The main growing season for summer maize in the Haihe Plain is from mid-June to early October. After processing the data according to the analysis method, the daily variations in evapotranspiration for bare soil and maize fields are shown in Figure 8. It can be observed that during the entire 114-day growth period of summer maize, the cumulative evapotranspiration for bare soil was 173.57 mm, with an intensity of 1.52 mm/d, while for maize fields, it was 382.97 mm, with an intensity of 3.36 mm/d, representing an increase in intensity of 120.64% compared to bare soil. Evapotranspiration in maize fields during the entire growth period exhibits a characteristic of low evapotranspiration in the early and late stages and relatively high evapotranspiration in the middle stage, which is closely related to the smaller size of the plants in the early stage, the increasing number and size of leaves in the middle stage, and weakening transpiration in the late stage when the leaves turn yellow.
Table 2 and Table 3 show that evapotranspiration during the maturation period of summer maize is the lowest, accounting for only 1.82% of total evapotranspiration during the entire growth period. This is because maize almost stops growing during the maturation period, resulting in weak transpiration. From the beginning of the ear-emergence stage to the end of the milk-ripening stage is the period of maximum evapotranspiration in maize fields, accounting for 69.35% of total evapotranspiration in the maize fields. During this period, summer maize grows vigorously; vegetation coverage is high; and the difference in evapotranspiration intensity between maize fields and bare soil is significant, with 1.54 mm/d for bare soil and 3.59 mm/d for maize fields, representing an increase of 1.33 times relative to bare soil. Among them, the tasseling-silking stage has the highest evapotranspiration, accounting for 33.75% of total evapotranspiration.
Figure 9 illustrates the variation in evapotranspiration intensity during different growth stages of summer maize in 2021. It can be observed from the distribution of evapotranspiration intensity during each growth stage of summer maize in the figure that during the seedling stage, the crops are small, and evapotranspiration in maize fields mainly occurs between plants. The evapotranspiration intensity in bare soil is 1.59 mm/d, while in maize fields, it is 3.07 mm/d, representing a relative increase of 93.08% compared to bare soil.
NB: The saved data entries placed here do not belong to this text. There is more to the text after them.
-- ==== Sys2Proof/Machine/Dispatch.lean ====
section
/-! DEFINITION. The dispatch of commands: one arm per constructor, each one direct call of a meaning. -/

namespace Sys2Proof.Machine
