-- ==== Sys2Proof/Machine/Core.lean ====
section
/-! DEFINITION. The machine that the host runs. -/

def Sys2Proof.core : Host.Core :=
  { State := Sys2Proof.Machine.State, Fault := Sys2Proof.Machine.Fault, Refusal := Sys2Proof.Machine.Refusal,
    step := Sys2Proof.Machine.step, reset := Sys2Proof.Machine.State.reset }
end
The jointing stage is a critical period for the growth of summer maize, during which the plants grow rapidly, and the leaves are fully expanded, representing the peak period of evapotranspiration for summer maize. During this stage, the evapotranspiration intensity in bare soil is 2.14 mm/d, while in maize fields, it is 4.49 mm/d, representing a relative increase of 110.43% compared to bare soil. The tasseling-silking stage is another important stage of growth for summer maize, during which the plants gradually enter the reproductive stage. During this period, the evapotranspiration intensity in bare soil is 1.57 mm/d, while in maize fields, it is 3.92 mm/d, representing a relative increase of 1.5 times compared to bare soil. As summer maize enters the milk-ripening stage, the grains gradually mature; the leaves turn yellow; and transpiration weakens. The evapotranspiration intensities of the two types of fields during the grain-filling period are 0.84 mm/d and 2.10 mm/d, respectively, with maize fields showing a relative increase of 1.5 times compared to bare soil. After entering the mature stage, the leaves turn yellow and almost lose their transpiration function. Evapotranspiration in maize fields mainly occurs between plants. At this time, the evapotranspiration intensity in bare soil is 0.67 mm/d, while in maize fields, it is 1.74 mm/d, representing a relative increase of 1.6 times compared to bare soil.

3.4. Path Analysis of Evapotranspiration-Influencing Factors in Maize Fields

The path analysis method was applied to analyze the true relationship between evapotranspiration (ET) of summer maize from 11 June to 3 October and its main influencing factors, namely, sunshine hours, daily radiation, daily average temperature, maximum temperature, minimum temperature, average relative humidity, average wind speed, and average vapor pressure, in order to calculate the correlation coefficient, direct path coefficient, and indirect path coefficient between maize field evapotranspiration and influencing factors.
Table 4 presents the path analysis of the influencing factors of evapotranspiration variation in maize fields throughout the entire growth period, and based on the correlation coefficients between each influencing factor, an ET change path analysis diagram was formed. Table 4 shows the direct and indirect contributions of each factor to ET. The influence of each factor on ET (correlation coefficient) is ranked from largest to smallest as S, TMAX, SS, E, RH, TMIN, and V, and both S and TMAX demonstrate a promoting effect on evapotranspiration in maize fields.
Among the factors directly affecting ET, the direct effect of S is the largest (direct path coefficient is 0.886), followed by TMAX (direct path coefficient is −0.438), and it is manifested as a limiting effect, while the direct effect of V is the smallest (direct path coefficient is −0.002). Through the analysis of the various indirect path coefficients, it is found that TMAX has the largest indirect effect on ET (the sum of indirect path coefficients is 0.972), which is manifested as a promoting effect, followed by TMIN (the sum of indirect path coefficients is 0.422), which is also manifested as a promoting effect.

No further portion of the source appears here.